Sen. Ben Sasse, a Nebraska Republican, was even more brutal in his assessment, called Mnuchin one of two 'big government Democrats' (Pelosi being the other) who were 'playing gross games with your kids' money.'
Senate Republicans have griped about Mnuchin for months, warned the White House not to have him lead this round of negotiations and have long been convinced that he gave away too much in past talks with Pelosi. But that was always done quietly. The frustration is now spilling out into public view.
And yet: President Trump, in his press conference on Tuesday, made a point of noting that Mnuchin was doing a great job and can bridge the gap between Republicans and Democrats. As far as Mnuchin's standing goes, that's really all that matters at this point.
The President's comments
It came across as a throwaway line from a president who hadn't fully engaged in the relief package talks yet -- President Trump calling the Senate GOP proposal 'sort of semi-irrelevant' given it had to be reconciled with Democrats.
It was not viewed as a throwaway line among Senate Republicans and staff, many of whom worked for weeks on putting that proposal together, only to have it delayed for days by specific White House requests, some of which (see: FBI Building, $1.75 billion) only served to turn into a messaging nightmare for the proposal.

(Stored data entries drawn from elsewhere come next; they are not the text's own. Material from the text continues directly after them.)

-- ==== Sys2Proof/Certificates/Slice0/Obligations.lean ====
section
/-! DEFINITION. The statements about the model. A meaning runs on the state the step hands to Execute (R90): in it `ip` is
already `a + len`, so `lastValue` and `firstValue` give an operand that names IP the value R101 gives it. No statement
rests on the value of a free constant (`OPC`, `RID`, `ARITH_DST_READ`, `IP_AFTER_FAULT`) or on the reset value of the
model's own field `draws`. Where a statement says `FaultedFrom`, its clause on `ip` and `draws` is the model's form of
the free draw (the spec's decision D7, assumption log 4). A docstring that names a decision `D<n>` rests on a choice of
the spec's own, 92_eei_decisions.md. -/

open Sys2Proof Sys2Proof.Machine

/-! ## Encoding and decoding -/

/-- Every well-formed instruction, with every operand and every flag byte it admits, is decoded back from its bytes,
whatever bytes follow (R61, R96). -/
def Obligations.DecodeOfEncodeIsTheInstruction : Prop :=
  ∀ (i : Instr) (rest : List Byte), i.wellFormed = true → decode (encode i ++ rest) = .ok (i, rest)

/-- Whatever the decoder accepts is a well-formed instruction, and the bytes it consumed are exactly that instruction's
encoding: no bit is dropped or invented (R61, R64, R96 to R99). -/
def Obligations.DecodedBytesAreTheEncoding : Prop :=
  ∀ (bs rest : List Byte) (i : Instr), decode bs = .ok (i, rest) → i.wellFormed = true ∧ bs = encode i ++ rest

/-- Words of R110 and of the vectors DEC2 to DEC27, written over OPC and RID, decode to the instructions they stand for.
A sanity check. -/
def Obligations.SpecWordsDecode : Prop :=
  let op := numbering.opc
  let id := numbering.rid
  decode [op .mov, 0x90, id .eax, 0x00, 0x00, 0x00, 0x05] = .ok (.mov 0x90 (.reg .eax) (.const 5), []) ∧
  decode [op .add, 0x10, id .ebx, 0xFF, 0xFF, 0xFF, 0xFF] = .ok (.add 0x10 .ebx (.const (-1)), []) ∧
  decode [op .push, 0x00, id .ecx] = .ok (.push 0x00 .ecx, []) ∧
  decode [op .jmp, 0xC0, 0x00, 0x00, 0x03, 0x00] = .ok (.jmp 0xC0 (.mem 0x300), []) ∧
  decode [op .jez, 0x60, 0x00, 0x00, 0x00, 0x20, id .eax] = .ok (.jez 0x60 (.const 0x20) (.reg .eax), []) ∧
  decode [op .int, 0x40, 0x00, 0x00, 0x00, 0x05] = .ok (.int 0x40, [0x00, 0x00, 0x00, 0x05])

/-- R69 (derived there from R61, R67, R68): the length is fixed by the opcode byte and the flag byte, by the rule's table;
where a side condition of the table fails, the instruction has no length and decodes to a fault. -/
def Obligations.LengthFixedByOpcodeAndFlag : Prop :=
  ∀ (op ff : Byte) (bs : List Byte),
    match tableLen ((numbering.mnemonicOf op).getD .nop) ff with
    | none => ∃ f, decode (op :: ff :: bs) = .error f
    | some n => ∀ i rest, decode (op :: ff :: bs) = .ok (i, rest) → (op :: ff :: bs).length = n + rest.length

/-- R64: a byte that is no mnemonic's code decodes as a 1-byte instruction without a flag byte, which does nothing, as NOP
does. That NOP has no flag byte is the spec's decision D3. -/
def Obligations.UnknownOpcodeIsNop : Prop :=
  ∀ (b : Byte) (rest : List Byte), (∀ m, numbering.opc m ≠ b) →
    ∃ i, decode (b :: rest) = .ok (i, rest) ∧ i.mnemonic = .nop ∧ i.len = 1 ∧
      ∀ s, exec i s = exec (.nop (numbering.opc .nop)) s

GOP senators and aides involved in the process made clear, repeatedly over the course of the week, sources say, that the offer represented an opening bid and it was important just to get something on the table, not to get hung up on technical details that would only serve to make future talks more difficult. But the White House insisted -- and delayed its roll-out by four days even with the unemployment benefit expiration loomed.
Now the President says publicly he disagrees with pieces of that proposal, but it doesn't matter anyway because that proposal is 'semi-irrelevant.'
It's not a secret that GOP senators are not currently in a good place on this process. But according to several last night, the President's comments only served to twist the knife of the last few days.